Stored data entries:
/-- Settles O5: the unrunnable transactions are the reserved and the stray ones, and they alone set the mark. -/
theorem onlyReservedEncodingsAreRefused : Obligations.OnlyReservedEncodingsAreRefused := by
  unfold Obligations.OnlyReservedEncodingsAreRefused
  simp only [← unrunnable_decode_iff]
  refine fun s hT => ⟨fun t h => ?mark, fun r h => ?refusal⟩
  case mark =>
    obtain ⟨hp, rfl⟩ | ⟨u, rest, hp, ⟨hu, ht⟩ | ⟨hu, ht⟩⟩ := step_next_mark hT h
    · simp [hp]
    · exact iff_of_true ht (.inr ⟨u, rest, hp, hu⟩)
    · rw [ht, hp]
      refine ⟨.inl, fun hs => hs.resolve_right ?_⟩
      rintro ⟨u', rest', hcons, hu'⟩
      cases hcons
      exact hu hu'
  case refusal =>
    obtain ⟨hf, -, hu⟩ := step_refused hT h
    exact ⟨hf, hu⟩

/-- Settles O7: with a well-formed table a step is the meaning of the decoded transaction, or idles. -/
theorem stepRunsTheDecodedTransaction : Obligations.StepRunsTheDecodedTransaction := by
  unfold Obligations.StepRunsTheDecodedTransaction
  refine ⟨fun s t rest i => step_of_decode_ok, fun s nbits w i hT hd => ?word, fun s hT hp hf => ?idle⟩
  case word =>
    have hok : decode (txnOfTableWord nbits w) = .ok i := by
      unfold decodeTableWord at hd
      split at hd
      · next j hj => rw [hj, Option.some.inj hd]
      · cases hd
    exact step_of_decode_ok (s := s.withFetchWord nbits w) hT rfl hok
  case idle => rw [step_of_nil hT hp, idle, running_of_none hf]

/-! ## The switch table -/

theorem trapOf_eq_none {v : Byte} : trapOf v = none ↔ v.toNat % 4 = 0 := by
  obtain h | h | h | h : v.toNat % 4 = 0 ∨ v.toNat % 4 = 1 ∨ v.toNat % 4 = 2 ∨ v.toNat % 4 = 3 := by omega
  all_goals simp [trapOf, h]

/-- A row is malformed by a trap below 0xC000 or by a descriptor of 32 or more (30_encoding.md R85). -/
theorem switchRowOk_eq_false {r : SwitchRow} :
    switchRowOk r = false ↔
      (r.addr.toNat < 0xC000 ∧ (r.rd.toNat % 4 ≠ 0 ∨ r.wr.toNat % 4 ≠ 0)) ∨ 32 ≤ r.rd.toNat ∨ 32 ≤ r.wr.toNat := by
  rw [← Bool.not_eq_true]
  simp only [switchRowOk, descriptorOk, Bool.and_eq_true, Bool.or_eq_true, decide_eq_true_eq, Option.isNone_iff_eq_none,
    trapOf_eq_none]
  omega

theorem tableOk_eq_false {table : List SwitchRow} : tableOk table = false ↔ ∃ r ∈ table, switchRowOk r = false := by
  simp [tableOk]

/-- Settles O8: only the check of the table refuses so, and it fails where a row is malformed. -/
theorem malformedTableRefusesEveryStep : Obligations.MalformedTableRefusesEveryStep := by
  unfold Obligations.MalformedTableRefusesEveryStep
  intro s
  simp only [← switchRowOk_eq_false, ← tableOk_eq_false]
  refine ⟨fun h => ?_, step_of_table_malformed⟩
  by_contra hT
  obtain ⟨-, hne, -⟩ := step_refused (Bool.not_eq_false _ ▸ hT) h
  exact hne rfl

/-- Settles O6: the decoder evaluates on the seven words. -/
theorem exampleWordsDecode : Obligations.ExampleWordsDecode := by
  unfold Obligations.ExampleWordsDecode
  decide

/-! ## The faulted state -/

/-- A next state comes only from a state without a fault. -/
theorem step_next_fault {s t : State} (h : step s = .next t) : s.fault = none := by
  have hT : tableOk s.cfg.switchTable = true := tableOk_of_step_next h
  cases hp : s.pending with
  | nil => exact (running_next ((step_of_nil hT hp).symm.trans h)).1
  | cons u rest =>
    cases hd : decode u with
    | error e => exact (refuse_next ((step_of_decode_error hT hp hd).symm.trans h)).1
    | ok i => exact (exec_next_mark ((step_of_decode_ok hT hp hd).symm.trans h)).1

theorem running_fault {s : State} {k : Host.Outcome State Fault Refusal} (hk : ∀ q, k ≠ .fault q) {q : Fault}
    (h : running s k = .fault q) : ∃ r, s.fault = some r ∧ q = .halted r := by
  unfold running at h
  split at h
  · next r hr => exact ⟨r, hr, by cases h; rfl⟩
  · exact absurd h (hk q)

theorem refuse_ne_fault {reason : Refusal} {s : State} (q : Fault) : refuse reason s ≠ .fault q := by
  unfold refuse
  split <;> simp

theorem nextOrFatal_ne_fault {s : State} {r : FaultRecord} {o : Option State} (q : Fault) :
    nextOrFatal s r o ≠ .fault q := by
  cases o <;> simp [nextOrFatal]

theorem withDrive_fault {d : DriveIx} {s : State} {k : Drive → Host.Outcome State Fault Refusal}
    (hk : ∀ D q, k D ≠ .fault q) {q : Fault} (h : withDrive d s k = .fault q) :
    ∃ r, s.fault = some r ∧ q = .halted r := by
  unfold withDrive at h
  split at h
  · exact absurd h (refuse_ne_fault q)
  · exact running_fault (hk _) h

theorem withSeg_fault {r : SegRef} {s : State} {k : Host.Outcome State Fault Refusal} (hk : ∀ q, k ≠ .fault q) {q : Fault}
    (h : withSeg r s k = .fault q) : ∃ r, s.fault = some r ∧ q = .halted r := by
  cases r with
  | buf b d => exact withDrive_fault (fun _ => hk) h
  | _ => exact running_fault hk h

/-- A transaction stops only in a faulted state. -/
theorem exec_fault {i : Instr} {s : State} {q : Fault} (h : exec i s = .fault q) :
    ∃ r, s.fault = some r ∧ q = .halted r := by
  cases i with
  | busRd _ | busWr _ _ =>
    refine running_fault (fun q => ?_) h
    split <;> first | (simp; done) | exact nextOrFatal_ne_fault q
  | mmGet | reset => exact running_fault (by simp) h
  | segGet _ _ | segSet _ _ _ => exact withSeg_fault nextOrFatal_ne_fault h
  | segCopy _ _ _ => exact withSeg_fault (fun q => by split <;> simp) h
  | segSize _ => exact withSeg_fault (by simp) h
  | _ => exact withDrive_fault (by simp) h

theorem Instr.drive_lt_of_wf {i : Instr} {n : Nat} (h : i.wf n = true) {d : DriveIx} (hi : i.drive? = some d) :
    d.toNat < n := by
  have seg : ∀ {r : SegRef}, r.drive? = some d → r.ok n = true → d.toNat < n := fun {r} hr hok => by
    refine Nat.lt_of_not_le fun hn => ?_
    rw [segRef_ok_eq_false.mpr ⟨d, hr, hn⟩] at hok
    cases hok
  cases i with
  | busRd _ | busWr _ _ | mmGet | reset => cases hi
  | segGet r _ | segSet r _ _ | segCopy r _ _ | segSize r =>
    simp only [Instr.wf, Bool.and_eq_true] at h
    exact seg hi (by tauto)
  | _ =>
    cases hi
    simp only [Instr.wf, driveOk, Bool.and_eq_true, decide_eq_true_eq] at h
    tauto

/-- Settles O50: a fault excludes a next state, a transaction whose drive exists is not refused, and one whose drive is
missing is. -/
theorem faultedStateHasNoStep : Obligations.FaultedStateHasNoStep := by
  unfold Obligations.FaultedStateHasNoStep
  refine ⟨fun s r hf t h => ?noStep, fun s r i hf hwf => ?halted, fun s r d b k hf hd => ?missing⟩
  case noStep =>
    have := step_next_fault h
    simp [hf] at this
  case halted =>
    cases h : exec i s with
    | next t =>
      have := (exec_next_mark h).1
      simp [hf] at this
    | refused q =>
      obtain ⟨d, hi, hn, -⟩ := exec_refused h
      exact absurd (Instr.drive_lt_of_wf hwf hi) (Nat.not_lt.mpr hn)
    | fault q =>
      obtain ⟨r', hr', rfl⟩ := exec_fault h
      rw [Option.some.inj (hf.symm.trans hr')]
  case missing =>
    have refused (i : Instr) (hi : i.drive? = some d) : exec i s = .refused (.driveOutOfRange d) := by
      rw [exec_of_missing hi hd, refuse_of_some hf]
    exact ⟨refused (.segGet (.buf b d) k) rfl, refused (.drvPosition d) rfl⟩

end Sys2Proof.Machine

/-! # PROOFS: what a transaction can do (10_state.md R44, 60_exceptions.md R147, R154)

The kinds of effect a transaction can have on the state, said once for all 18 of them, and what follows for faults and for
completion. -/

namespace Sys2Proof.Machine

/-! ## The effects -/

/-- `h` is `g` after a store: the segment with other bytes at the addresses `p`, and still in canonical form. -/
structure Segment.StoredAt (g h : Segment) (p : Nat → Prop) : Prop where
  len : h.len = g.len
  seed : h.seed = g.seed
  wf : g.wf = true → h.wf = true
  read : ∀ a, ¬ p a → h.read a = g.read a

theorem Segment.storedAt_write {g : Segment} {i : Nat} (v : Byte) (hi : i < g.len) {p : Nat → Prop} (hp : p i) :
    g.StoredAt (g.write i v) p where
  len := Segment.len_write g i v
  seed := Segment.seed_write g i v
  wf hg := Segment.wf_write v hg hi
  read a ha := by
    have hne : a ≠ i := fun h => ha (h ▸ hp)
    rw [Segment.read_write, if_neg hne]

theorem Segment.storedAt_writeBytes {g : Segment} {i : Nat} {bs : List Byte} (hi : i + bs.length ≤ g.len) {p : Nat → Prop}
    (hp : ∀ a, i ≤ a → a < i + bs.length → p a) : g.StoredAt (g.writeBytes i bs) p where
  len := Segment.len_writeBytes g i bs
  seed := Segment.seed_writeBytes g i bs
  wf hg := Segment.wf_writeBytes hg hi
  read a ha := by
    have hout : ¬ (i ≤ a ∧ a < i + bs.length) := fun h => ha (hp a h.1 h.2)
    rw [Segment.read_writeBytes, if_neg hout]

/-- `E` is `D` after a drive transaction: its head or its settings moved, its buffers as they were. -/
structure Drive.Moved (D E : Drive) : Prop where
  data : E.data = D.data
  image : E.image = D.image
  ok : D.Ok → E.Ok

/-- The transaction stores to segment `r` (10_state.md R44). -/
def WritesSegment (i : Instr) (r : SegRef) : Prop :=
  (∃ a v b, i = .busWr a v ∧ r = Bank.ref b) ∨ (∃ k v, i = .segSet r k v) ∨ ∃ k bs, i = .segCopy r k bs

/-- The transaction is one of the five that write drive `d` (10_state.md R44). -/
def WritesDrive (i : Instr) (d : DriveIx) : Prop :=
  (∃ a, i = .drvStepPhase d a) ∨ (∃ k, i = .drvShift d k) ∨ (∃ k, i = .drvStep d k) ∨ (∃ v, i = .drvSetFlags d v) ∨
    ∃ y, i = .drvSetImagetype d y

/-- A bus access to `a` can miss the end of its segment, which the constraints of 00_scope.md R7 exclude. -/
def BusOutOfBounds (s : State) (a : Addr) : Prop :=
  (a.toNat < 0xC000 ∧ (s.main.len ≤ a.toNat ∨ s.aux.len ≤ a.toNat)) ∨ s.rom.len < romSize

The problem:
Would you print exactly the lines from the first line of the entries above through the line that has "exact hu hu'", both included, and stop there?

Response for this exercise:
/-- Settles O5: the unrunnable transactions are the reserved and the stray ones, and they alone set the mark. -/
theorem onlyReservedEncodingsAreRefused : Obligations.OnlyReservedEncodingsAreRefused := by
  unfold Obligations.OnlyReservedEncodingsAreRefused
  simp only [← unrunnable_decode_iff]
  refine fun s hT => ⟨fun t h => ?mark, fun r h => ?refusal⟩
  case mark =>
    obtain ⟨hp, rfl⟩ | ⟨u, rest, hp, ⟨hu, ht⟩ | ⟨hu, ht⟩⟩ := step_next_mark hT h
    · simp [hp]
    · exact iff_of_true ht (.inr ⟨u, rest, hp, hu⟩)
    · rw [ht, hp]
      refine ⟨.inl, fun hs => hs.resolve_right ?_⟩
      rintro ⟨u', rest', hcons, hu'⟩
      cases hcons
      exact hu hu'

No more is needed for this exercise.